_EXERCISE DETAILS_: Reproduce word for word the lines between those holding "x.rotStopped = false" and "(∀ m ∈ s.mesh.msgs, m.src", inclusive, and nothing else from the data below.

_Records drawn from a dataset_:
______

/-- R71 to R76, R80: a move of a logical tile onto the spare. In a qualifying gap the tile hosted on the next good slot starts to move; a
due forced move starts for its first logical index; a quiet tile is frozen; a transfer whose CRC agrees goes on to the switch, which hosts
the tile on the former spare, counts the move and makes the slot it left the spare; a transfer that fails raises 0x1012 and leaves the
mapping as it was, with the spare tested again. In a brood that takes a new mapping a forced move goes to the slot that the mapping gives.
The switch is stated with no access held. -/
def Obligations.MovesOntoTheSpare : Prop :=
  ∀ (s : State) (b : BitVec 7) (sp : Nat),
    let x := s.brood b.toNat
    let n := b.toNat
    let onlyBrood := fun (u : State) (y : Brood) => u.brood n = y ∧ u = { s with swarm.broods := u.swarm.broods } ∧
      ∀ k, k ≠ n → u.brood k = s.brood k
    let begun := fun (k : Nat) (forced : Bool) => { x with move := some k, movePhase := 1, moveForced := forced, moveTo := sp, moveAt := s.tick }
    (∀ q k, s.spare n = some sp → s.nextGood n sp = some q → s.kOnSlot n q = some k → x.test = 3 → s.rdB F.BRD_CTRL_ROT_EN n = true →
      x.rotStopped = false → x.move = none → x.spareUser = none → x.forcedDue = [] → x.clearing = false → s.rotAllowed n = true →
      s.inGap n 500 = true → s.moveIdle n k = true → Gives (.rotationMoveStart b) s (fun u => onlyBrood u (begun k false))) ∧
    (∀ k r, s.spare n = some sp → x.remap = [] → x.forcedDue = k :: r → x.move = none → x.clearing = false → x.retest = false →
      x.test ≠ 1 → x.test ≠ 2 → s.busyTile (tileOf n k) = false → Gives (.forcedMoveStart b) s (fun u => onlyBrood u (begun k true))) ∧
    (∀ k, x.remap.head? = some (k, sp) → x.move = none → (∀ j ∈ x.forcedDue, s.busyTile (tileOf n j) = false) →
      Gives (.forcedMoveStart b) s (fun u => onlyBrood u (begun k true))) ∧
    (∀ k, x.move = some k → x.movePhase = 1 → (s.tile (tileOf n k)).dma = [] → (s.tile (tileOf n k)).msgs = [] →
      (∀ m ∈ s.mesh.msgs, m.src ≠ tileOf n k) → Gives (.moveQuiesced b) s (fun u => onlyBrood u { x with movePhase := 2 })) ∧
    (∀ k, x.move = some k → x.movePhase = 2 → Gives (.moveTransferEnd b true) s (fun u => onlyBrood u { x with movePhase := 3 })) ∧
    (∀ k, x.move = some k → x.movePhase = 2 → x.moveTo = sp → x.failedInto = none → x.moveForced = false → x.spareUser = none → x.remap = [] → x.held = [] →
      (∀ j ∈ s.allJobs, j.waiting = false) → Gives (.moveTransferEnd b false) s (fun u => (u.brood n).move = none ∧
        (u.brood n).test = 1 ∧ (u.brood n).failedInto = some sp ∧ Presented s u n 0x1012 (0xf000 + n) ∧ SameMemory s u ∧
        ∀ i, i < 16 → u.slotOf n i = s.slotOf n i)) ∧
    (∀ k, x.move = some k → k < 16 → x.movePhase = 3 → x.moveTo = sp → sp < 17 → s.slotOf n k < 17 → s.slotState n (s.slotOf n k) = 0 →
      x.remap = [] → x.held = [] → (∀ j ∈ s.allJobs, j.waiting = false) → Gives (.moveSwitchEnd b) s (fun u => u.slotOf n k = sp ∧ u.hostedK n k = true ∧
        u.spare n = some (s.slotOf n k) ∧ (u.brood n).move = none ∧ Counted s u F.BRD_ROT_COUNT_MOVES n 1 ∧ SameMemory s u))

/-- R84, R85, R142, R178, R180, R86: TIL_ and BRD_ controls. START on a hosted idle tile of a host-scheduled stage starts its program at the
stage's entry with cleared registers, and counts a violation where no such stage is bound; a tile that no slot hosts and a brood that is fused off are holes; HALT_REQ is pending on a running tile and
without effect on an idle one; a running tile with HALT_REQ halts with cause 0x30, raises 0x1105 and is not in error; ROT_GRANT and
ROT_EN are set as written. -/
def Obligations.TileAndBroodControls : Prop :=
  ∀ (s : State) (t : BitVec 11) (b : BitVec 7),
    let n := t.toNat
    (s.hosted n = false → Gives (.tilStart t) s (fun u => Counted s u F.HIF_VIOL0_HOLE 0 1 ∧ OnlyRegs s u) ∧
      Gives (.tilHaltReq t) s (fun u => Counted s u F.HIF_VIOL0_HOLE 0 1 ∧ OnlyRegs s u)) ∧
    (s.hosted n = true → s.rd F.TIL_CTRL_START n = 0 → s.startStage n = none → Gives (.tilStart t) s (fun u => Counted s u F.HIF_VIOL0_RO_WRITE 0 1 ∧ OnlyRegs s u ∧ u.cara = s.cara)) ∧
    (∀ x p, s.startStage n = some (x, p) → s.hosted n = true → s.rd F.TIL_CTRL_START n = 0 → s.busyTile n = false →
      s.moveWaits n = false → (s.fused (tileBrood n) = true → ∀ k ∈ broodTiles (tileBrood n), s.busyTile k = false) →
      (∀ j ∈ s.allJobs, j.id < s.sched.nextJob) → s.modelIn x.slot ≠ none → (s.modelIn x.slot).bind (fun m => m.stage? x.num) = some x →
      Gives (.tilStart t) s (fun u => (u.tile n).run = 1 ∧ (u.tile n).pc = x.entry ∧
        (u.tile n).err = false ∧ (u.tile n).g = [] ∧ (u.tile n).v = [] ∧ (u.tile n).job.single = true ∧ (u.tile n).job.stage = x.num ∧
        u.rd F.BRD_STATUS_MODE (tileBrood n) = 0 ∧ u.rd F.TIL_CTRL_START n = 0)) ∧
    (s.hosted n = true → s.busyTile n = true → Gives (.tilHaltReq t) s (fun u => u.rd F.TIL_CTRL_HALT_REQ n = 1 ∧ OnlyRegs s u ∧
      u.cara = s.cara)) ∧
    (s.hosted n = true → s.busyTile n = false → s.moving n = false → exec (.tilHaltReq t) s = .next s) ∧
    (s.rd F.TIL_CTRL_HALT_REQ n = 1 → s.busyTile n = true → s.moving n = false → s.jobOf n = none → Gives (.haltReqTaken t) s (fun u =>
      u.rd F.TIL_HALT_VALID n = 1 ∧ u.rd F.TIL_HALT_CAUSE n = 0x30 ∧ u.rd F.TIL_HALT_HALT_PC n = (s.tile n).pc % 2 ^ 14 ∧
      u.rd F.TIL_CTRL_HALT_REQ n = 0 ∧ u.tile n = { s.tile n with run := 2, blocked := none } ∧
      Presented s u (tileBrood n) 0x1105 n ∧ SameMemory s u ∧ ∀ k, k ≠ n → u.tile k = s.tile k)) ∧
    (b.toNat < s.nBroods → Gives (.brdRotGrant b) s (fun u => u.rd F.BRD_CTRL_ROT_GRANT b.toNat = 1 ∧ OnlyRegs s u ∧ u.cara = s.cara)) ∧
    (∀ en, s.nBroods ≤ b.toNat → Gives (.brdRotGrant b) s (fun u => Counted s u F.HIF_VIOL0_HOLE 0 1 ∧ OnlyRegs s u) ∧
      Gives (.brdRotEnWrite b en) s (fun u => Counted s u F.HIF_VIOL0_HOLE 0 1 ∧ OnlyRegs s u)) ∧
    (∀ en, b.toNat < s.nBroods → Gives (.brdRotEnWrite b en) s (fun u => u.rd F.BRD_CTRL_ROT_EN b.toNat = b2n en ∧ OnlyRegs s u ∧ u.cara = s.cara))

/-- R513, R515, R517, R519: test slices and ages. A hosting slot that has been untested for LFI raises 0x2042 for its tile and slot, once per
LFI; an in-place slice runs on an idle hosted tile of a brood without a spare, and its sixteenth clean end completes the pass; a shared
slice starts where it may and is postponed with 0x2043 where it may not; its clean end counts it, the last one completing the pass,
and a first failure raises 0x2041, a second 0x2040. Stated where no
self-test request is pending, and the loss of a failed hosting slot where no stage is bound. -/
def Obligations.TestSlices : Prop :=
  ∀ (s : State), s.chk.reqs = [] → s.chk.arbs = [] → (∀ j ∈ s.allJobs, j.waiting = false) →
    (∀ (i : BitVec 12) k, let p := i.toNat
      s.kOnSlot (p / 17) (p % 17) = some k → s.slotOf (p / 17) k = p % 17 → s.slotState (p / 17) (p % 17) = 0 → s.aged p = true →
      (s.slot p).lfiAt + s.lfi < s.tick → Gives (.slotAgeLfi 15#4 i) s (fun u => (u.slot p).lfiAt = s.tick ∧ u.regs = s.regs ∧
        SameMemory s u ∧ ∃ e, u.cara.asserted = s.cara.asserted ++ [e] ∧ e.line = p / 17 ∧ e.code = 0x2042 ∧
          e.units = [tileOf (p / 17) k, p])) ∧
    (∀ (row : BitVec 4) (i : BitVec 12), row.toNat ≠ 15 → i.toNat < s.rowUnits row.toNat → s.unitAged row.toNat i.toNat = true →
      (s.unit row.toNat i.toNat).lfiAt + s.lfi < s.tick → Gives (.slotAgeLfi row i) s (fun u =>
        Presented s u (unitLine row.toNat i.toNat).1 0x2042 (unitLine row.toNat i.toNat).2 ∧ (u.unit row.toNat i.toNat).lfiAt = s.tick)) ∧
    (∀ (b : BitVec 7) (k : BitVec 4), let p := physOf b.toNat (s.slotOf b.toNat k.toNat)
      (s.hosted (tileOf b.toNat k.toNat) = true → s.spare b.toNat = none → s.inGap b.toNat (us 200) = true →
        s.tileIdle (tileOf b.toNat k.toNat) = true → s.modes.selftest = false → Gives (.inplaceSliceStart b k) s (fun u =>
          (u.slot p).inSlice = true ∧ u.regs = s.regs ∧ u.cara = s.cara ∧ SameMemory s u)) ∧
      ((s.slot p).inSlice = true → (s.slot p).slice + 1 < 16 → Gives (.inplaceSliceEnd b k true) s (fun u =>
        u.slot p = { s.slot p with inSlice := false, slice := (s.slot p).slice + 1 } ∧ u.regs = s.regs ∧ u.cara = s.cara)) ∧
      ((s.slot p).inSlice = true → (s.slot p).slice = 15 → Gives (.inplaceSliceEnd b k true) s (fun u =>
        (u.slot p).inSlice = false ∧ (u.slot p).slice = 0 ∧ (u.slot p).testedAt = s.tick ∧ u.cara = s.cara)) ∧
      ((s.slot p).inSlice = true → s.sched.binds = [] → s.slotState b.toNat (s.slotOf b.toNat k.toNat) = 0 →
        s.slotOf b.toNat k.toNat < 17 → Gives (.inplaceSliceEnd b k false) s (fun u => (u.slot p).inSlice = false ∧
          Raised s u b.toNat 0x1010 (tileOf b.toNat k.toNat) ∧ u.slotState b.toNat (s.slotOf b.toNat k.toNat) = 2))) ∧
    (∀ (row : BitVec 4) (inst : BitVec 7), let r := row.toNat
      let i := inst.toNat
      let x := s.unit r i
      let l := unitLine r i
      i < s.rowUnits r →
      (x.running = false → s.sliceMayStart r i = true → s.modes.selftest = false → Gives (.sharedSliceStart row inst) s (fun u =>
        u.unit r i = { x with running := true, passFrom := if x.slice = 0 then s.tick else x.passFrom } ∧ u.regs = s.regs ∧
        u.cara = s.cara)) ∧
      (x.running = false → s.sliceMayStart r i = false → Gives (.sharedSliceStart row inst) s (fun u =>
        Raised s u l.1 0x2043 l.2 ∧ u.unit r i = x)) ∧
      (x.running = true → x.slice + 1 < rowSlices r → Gives (.sharedSliceEnd row inst true) s (fun u =>
        u.unit r i = { x with running := false, failed := false, slice := x.slice + 1 } ∧ u.cara = s.cara)) ∧
      (x.running = true → rowSlices r ≤ x.slice + 1 → Gives (.sharedSliceEnd row inst true) s (fun u =>
        u.unit r i = { x with running := false, failed := false, slice := 0, passAt := s.tick, lfiAt := 0 } ∧ u.cara = s.cara)) ∧
      (x.running = true → x.failed = false → Gives (.sharedSliceEnd row inst false) s (fun u =>
        Presented s u l.1 0x2041 l.2 ∧ (u.unit r i).failed = true)) ∧
      (x.running = true → x.failed = true → Gives (.sharedSliceEnd row inst false) s (fun u =>
        Presented s u l.1 0x2040 l.2 ∧ (u.unit r i).failed = false)))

______

_EXPECTED OUTPUT_:
      x.rotStopped = false → x.move = none → x.spareUser = none → x.forcedDue = [] → x.clearing = false → s.rotAllowed n = true →
      s.inGap n 500 = true → s.moveIdle n k = true → Gives (.rotationMoveStart b) s (fun u => onlyBrood u (begun k false))) ∧
    (∀ k r, s.spare n = some sp → x.remap = [] → x.forcedDue = k :: r → x.move = none → x.clearing = false → x.retest = false →
      x.test ≠ 1 → x.test ≠ 2 → s.busyTile (tileOf n k) = false → Gives (.forcedMoveStart b) s (fun u => onlyBrood u (begun k true))) ∧
    (∀ k, x.remap.head? = some (k, sp) → x.move = none → (∀ j ∈ x.forcedDue, s.busyTile (tileOf n j) = false) →
      Gives (.forcedMoveStart b) s (fun u => onlyBrood u (begun k true))) ∧
    (∀ k, x.move = some k → x.movePhase = 1 → (s.tile (tileOf n k)).dma = [] → (s.tile (tileOf n k)).msgs = [] →
      (∀ m ∈ s.mesh.msgs, m.src ≠ tileOf n k) → Gives (.moveQuiesced b) s (fun u => onlyBrood u { x with movePhase := 2 })) ∧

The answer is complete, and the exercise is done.